**RECORDED DATA:**
-- ==== Sys2Proof/Tests/Slice0.lean ====
section
/-! SUPPORT. The model's own tests: the well-formedness checks, decoding, one step of each instruction with the results the
specification's examples give, the host operations, and a witness for the hypotheses of each statement. -/

namespace Sys2Proof.Tests

set_option Elab.async false

open Sys2Proof.Machine Sys2Proof.Safety

/-- The state of the examples: PC 0x0100, SP 0x2400, memory empty. -/
def ready : State := { State.reset with pc := 0x0100, sp := 0x2400, mem := Memory.zeroed 0xC3 }

/-- `ready` with another PC. -/
def atPc (pc : Word) : State := { State.reset with pc := pc, sp := 0x2400 }

/-- `ready` with another SP. -/
def atSp (sp : Word) : State := { State.reset with pc := 0x0100, sp := sp }

/-- What `f` reads in a next state. -/
def after {α : Type} (o : Out) (f : State → α) : Option α :=
  match o with
  | .next t => some (f t)
  | _ => none

/-- The fault a step stops with. -/
def faultOf (o : Out) : Option Fault :=
  match o with
  | .fault r => some r
  | _ => none

theorem exists_next {o : Out} (h : (after o fun _ => ()) = some ()) : ∃ t, o = .next t := by
  cases o <;> simp [after] at h ⊢

theorem exists_ok {o : Except Fault State} (h : o.isOk = true) : ∃ t, o = .ok t := by
  cases o <;> simp_all [Except.isOk, Except.toBool]

/-- The answer of a host operation. -/
def answerOf (o : Served) : Option Answer :=
  match o with
  | .next (_, answer) => some answer
  | _ => none


/-! Well-formedness: an ill-formed term for each check. -/

/-- 60_exceptions.md R271 (a): id 8. -/
theorem test_vectorIdOk_refuses : vectorIdOk 7 = true ∧ vectorIdOk 8 = false := by decide +kernel

/-- 70_reset_and_hazards.md R321: a budget of 0. -/
theorem test_budgetOk_refuses : budgetOk 1 = true ∧ budgetOk 0 = false ∧ budgetOk (-1) = false := by decide +kernel

/-- 20_memory.md R75: two bytes at the last address. -/
theorem test_imageFits_refuses : imageFits 0xFFFF 1 = true ∧ imageFits 0xFFFF 2 = false := by decide +kernel

/-- 00_scope.md R8 and 70_reset_and_hazards.md R322: a free step, a step above MAX_COST, an EI that could charge 19, a reversed range. -/
theorem test_paramsWf_refuses : defaultParams.wf = true ∧
    ({ defaultParams with cycleRows := List.replicate 16 (List.replicate 16 0) } : Params).wf = false ∧
    ({ defaultParams with cycleRows := List.replicate 16 (List.replicate 16 19) } : Params).wf = false ∧
    ({ defaultParams with cycleRows := List.replicate 16 (List.replicate 16 8) } : Params).wf = false ∧
    ({ defaultParams with vramBase := 0x4000 } : Params).wf = false := by decide +kernel

/-- 30_encoding.md R102: no field of an encoding is reserved. -/
theorem test_wellFormed_admits_every_operand : (Instr.lxiSp 0xFFFF).wellFormed = true ∧ (Instr.outPort 0xFF).wellFormed = true := by decide +kernel


/-! Decoding: words written out bit by bit from the encodings of the rules. -/

/-- R120: 01 ddd sss with ddd = A, sss = E. -/
theorem test_decode_mov : decodeTableWord 8 0b01_111_011 = some .movAE := by decide +kernel

/-- R121: 01 ddd 110 with ddd = H. -/
theorem test_decode_mov_from_m : decodeTableWord 8 0b01_100_110 = some .movHM := by decide +kernel

/-- R128: 0x2A, low byte, high byte. -/
theorem test_decode_lhld : decodeTableWord 24 0b10101011_11001101_00101010 = some (.lhld 0xABCD) := by decide +kernel

/-- R131: 000 p 0010 with p = D. -/
theorem test_decode_stax : decodeTableWord 8 0b000_1_0010 = some .staxD := by decide +kernel

/-- R154: 11 aaa 110 with aaa = SBB. -/
theorem test_decode_sbi : decodeTableWord 16 0b10000001_11_011_110 = some (.sbi 0x81) := by decide +kernel

/-- R161: 00 pp 1001 with pp = SP. -/
theorem test_decode_dad : decodeTableWord 8 0b00_11_1001 = some .dadSp := by decide +kernel

/-- R189: 10 aaa sss with aaa = CMP, sss = L. -/
theorem test_decode_cmp : decodeTableWord 8 0b10_111_101 = some .cmpL := by decide +kernel

/-- R195: 0x1F. -/
theorem test_decode_rar : decodeTableWord 8 0b00011111 = some .rar := by decide +kernel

**PROBLEM DETAILS:**
Search the data above for the string "List" and return every line that has it.

**ANSWER BELOW:**
    ({ defaultParams with cycleRows := List.replicate 16 (List.replicate 16 0) } : Params).wf = false ∧
    ({ defaultParams with cycleRows := List.replicate 16 (List.replicate 16 19) } : Params).wf = false ∧
    ({ defaultParams with cycleRows := List.replicate 16 (List.replicate 16 8) } : Params).wf = false ∧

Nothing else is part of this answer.